La ecología tiene un primordial papel en nuestra civilización, pues el ser humano ha demostrado hasta la saciedad tener un componente cerril que le hace muy capaz de acabar consigo mismo y con el universo entero si se le pone por delante, pero no cumplirá con su papel si, convertida en una religión más y en sus peores vertientes de intolerancia, fanatismo, catastrofismo, ignorancia, dogmatismo y sectarismo, olvida que el ser humano no renunciará a su precario y reciente bienestar, alcanzado o en vías de serlo, ante ninguna amenaza y puesto en la ocasión, siempre se atendrá al sálvese quien pueda.
Para ser efectiva y es vital que lo sea, la ideología y acción ecológica, debe integrar entre sus objetivos y hacerlos viables y compatibles, el desarrollo, el progreso y la pretensión de aumento ilimitado del bienestar, del ser humano.
Y vosotros arcángeles, no habéis hecho nada, no podéis hacer nada. Los problemas importantes que tiene la humanidad solo son solucionables con un gobierno mundial.
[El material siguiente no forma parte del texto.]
-- ==== Sys2Proof/Laws/Ops.lean ====
section
/-!
SUPPORT. What each shared operation may change: for each, every field it leaves alone, as rewrite rules,
and the equations that give its result without a destructured pair.
-/

namespace Sys2Proof.Machine

/-! ## Draws -/

@[simp] theorem State.drawRingAllocOk_fields (s : State) :
    (s.drawRingAllocOk.2).cfg = s.cfg ∧ (s.drawRingAllocOk.2).init = s.init ∧
    (s.drawRingAllocOk.2).fatal = s.fatal ∧ (s.drawRingAllocOk.2).ringAllocated = s.ringAllocated ∧
    (s.drawRingAllocOk.2).faults = s.faults ∧ (s.drawRingAllocOk.2).arg0 = s.arg0 ∧
    (s.drawRingAllocOk.2).arg1 = s.arg1 ∧ (s.drawRingAllocOk.2).res = s.res ∧
    (s.drawRingAllocOk.2).cntTotal = s.cntTotal ∧ (s.drawRingAllocOk.2).cntRx = s.cntRx ∧
    (s.drawRingAllocOk.2).inflight = s.inflight ∧ (s.drawRingAllocOk.2).progChannel = s.progChannel ∧
    (s.drawRingAllocOk.2).progValid = s.progValid ∧ (s.drawRingAllocOk.2).txPowerCur = s.txPowerCur ∧
    (s.drawRingAllocOk.2).txPowerCurValid = s.txPowerCurValid ∧
    (s.drawRingAllocOk.2).txPowerPend = s.txPowerPend ∧
    (s.drawRingAllocOk.2).txPowerPendValid = s.txPowerPendValid ∧ (s.drawRingAllocOk.2).desc = s.desc ∧
    (s.drawRingAllocOk.2).txAckReq = s.txAckReq ∧ (s.drawRingAllocOk.2).txSeq = s.txSeq ∧
    (s.drawRingAllocOk.2).txDur = s.txDur ∧ (s.drawRingAllocOk.2).ackQueued = s.ackQueued ∧
    (s.drawRingAllocOk.2).ackWait = s.ackWait ∧ (s.drawRingAllocOk.2).ackWaitSeq = s.ackWaitSeq ∧
    (s.drawRingAllocOk.2).bo = s.bo ∧ (s.drawRingAllocOk.2).retryEvt = s.retryEvt ∧
    (s.drawRingAllocOk.2).retryArgs = s.retryArgs ∧ (s.drawRingAllocOk.2).tc = s.tc ∧
    (s.drawRingAllocOk.2).rxState = s.rxState ∧ (s.drawRingAllocOk.2).frameHandle = s.frameHandle ∧
    (s.drawRingAllocOk.2).curEntry = s.curEntry ∧ (s.drawRingAllocOk.2).pf = s.pf ∧
    (s.drawRingAllocOk.2).ring = s.ring ∧ (s.drawRingAllocOk.2).ringData = s.ringData ∧
    (s.drawRingAllocOk.2).radioLast = s.radioLast ∧
    (s.drawRingAllocOk.2).rdIdx = s.rdIdx ∧ (s.drawRingAllocOk.2).fPan = s.fPan ∧
    (s.drawRingAllocOk.2).fShort = s.fShort ∧ (s.drawRingAllocOk.2).fExt = s.fExt ∧
    (s.drawRingAllocOk.2).fAllow = s.fAllow ∧ (s.drawRingAllocOk.2).fPromisc = s.fPromisc ∧
    (s.drawRingAllocOk.2).fEnhAck = s.fEnhAck ∧ (s.drawRingAllocOk.2).fAckFP = s.fAckFP ∧
    (s.drawRingAllocOk.2).panCoord = s.panCoord ∧ (s.drawRingAllocOk.2).beaconEn = s.beaconEn ∧
    (s.drawRingAllocOk.2).dcBeacon = s.dcBeacon ∧ (s.drawRingAllocOk.2).dcBucket = s.dcBucket ∧
    (s.drawRingAllocOk.2).dcTotal = s.dcTotal ∧ (s.drawRingAllocOk.2).dcCur = s.dcCur ∧
    (s.drawRingAllocOk.2).dcMode = s.dcMode ∧ (s.drawRingAllocOk.2).dcRecorded = s.dcRecorded ∧
    (s.drawRingAllocOk.2).diag = s.diag ∧ (s.drawRingAllocOk.2).out = s.out ∧
    (s.drawRingAllocOk.2).sched = s.sched ∧ (s.drawRingAllocOk.2).busData = s.busData := by
  unfold State.drawRingAllocOk
  split <;> simp

@[simp] theorem State.drawAccept_fields (s : State) :
    (s.drawAccept.2).cfg = s.cfg ∧ (s.drawAccept.2).init = s.init ∧ (s.drawAccept.2).fatal = s.fatal ∧
    (s.drawAccept.2).ringAllocated = s.ringAllocated ∧ (s.drawAccept.2).faults = s.faults ∧
    (s.drawAccept.2).arg0 = s.arg0 ∧ (s.drawAccept.2).arg1 = s.arg1 ∧ (s.drawAccept.2).res = s.res ∧
    (s.drawAccept.2).cntTotal = s.cntTotal ∧ (s.drawAccept.2).cntRx = s.cntRx ∧
    (s.drawAccept.2).inflight = s.inflight ∧ (s.drawAccept.2).progChannel = s.progChannel ∧
    (s.drawAccept.2).progValid = s.progValid ∧ (s.drawAccept.2).txPowerCur = s.txPowerCur ∧
    (s.drawAccept.2).txPowerCurValid = s.txPowerCurValid ∧ (s.drawAccept.2).txPowerPend = s.txPowerPend ∧
    (s.drawAccept.2).txPowerPendValid = s.txPowerPendValid ∧ (s.drawAccept.2).desc = s.desc ∧
    (s.drawAccept.2).txAckReq = s.txAckReq ∧ (s.drawAccept.2).txSeq = s.txSeq ∧
    (s.drawAccept.2).txDur = s.txDur ∧ (s.drawAccept.2).ackQueued = s.ackQueued ∧
    (s.drawAccept.2).ackWait = s.ackWait ∧ (s.drawAccept.2).ackWaitSeq = s.ackWaitSeq ∧
    (s.drawAccept.2).bo = s.bo ∧ (s.drawAccept.2).retryEvt = s.retryEvt ∧
    (s.drawAccept.2).retryArgs = s.retryArgs ∧ (s.drawAccept.2).tc = s.tc ∧
    (s.drawAccept.2).rxState = s.rxState ∧ (s.drawAccept.2).frameHandle = s.frameHandle ∧
    (s.drawAccept.2).curEntry = s.curEntry ∧ (s.drawAccept.2).pf = s.pf ∧ (s.drawAccept.2).ring = s.ring ∧
    (s.drawAccept.2).ringData = s.ringData ∧
    (s.drawAccept.2).radioLast = s.radioLast ∧ (s.drawAccept.2).rdIdx = s.rdIdx ∧
    (s.drawAccept.2).fPan = s.fPan ∧ (s.drawAccept.2).fShort = s.fShort ∧ (s.drawAccept.2).fExt = s.fExt ∧
    (s.drawAccept.2).fAllow = s.fAllow ∧ (s.drawAccept.2).fPromisc = s.fPromisc ∧
    (s.drawAccept.2).fEnhAck = s.fEnhAck ∧ (s.drawAccept.2).fAckFP = s.fAckFP ∧
    (s.drawAccept.2).panCoord = s.panCoord ∧ (s.drawAccept.2).beaconEn = s.beaconEn ∧
    (s.drawAccept.2).dcBeacon = s.dcBeacon ∧ (s.drawAccept.2).dcBucket = s.dcBucket ∧
    (s.drawAccept.2).dcTotal = s.dcTotal ∧ (s.drawAccept.2).dcCur = s.dcCur ∧
    (s.drawAccept.2).dcMode = s.dcMode ∧ (s.drawAccept.2).dcRecorded = s.dcRecorded ∧
    (s.drawAccept.2).diag = s.diag ∧ (s.drawAccept.2).out = s.out ∧ (s.drawAccept.2).sched = s.sched ∧
    (s.drawAccept.2).busData = s.busData := by
  unfold State.drawAccept
  split <;> simp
Los fastos de coordinación solo sirven para que nos hagamos cargo del nivel de la gente que tenemos al volante.
Y para terminar me permito repartir invitaciones a mi lapidación. El que quiera participar que tire la primera piedra, pero, por favor, que sea ideológica. Veamos.
El catecismo ecológico parte de la base de que el estado actual de La Tierra, geográfico, climático, ambiental, etc.… es el óptimo, es el que hay que conservar, ni mejorar ni empeorar.
Sin embargo, a mí, la palabra Groenlandia (Tierra Verde), me da mucho que pensar, Verde debía ser, efectivamente, este pequeño continente no hace mucho, cuando ya el ser humano era capaz de poner nombres a las cosas. Así serian, también, Canadá, Islandia, el norte de Noruega, Suecia y Finlandia y Siberia. Y la Antártida en el sur. Medio mundo inhabitable hoy.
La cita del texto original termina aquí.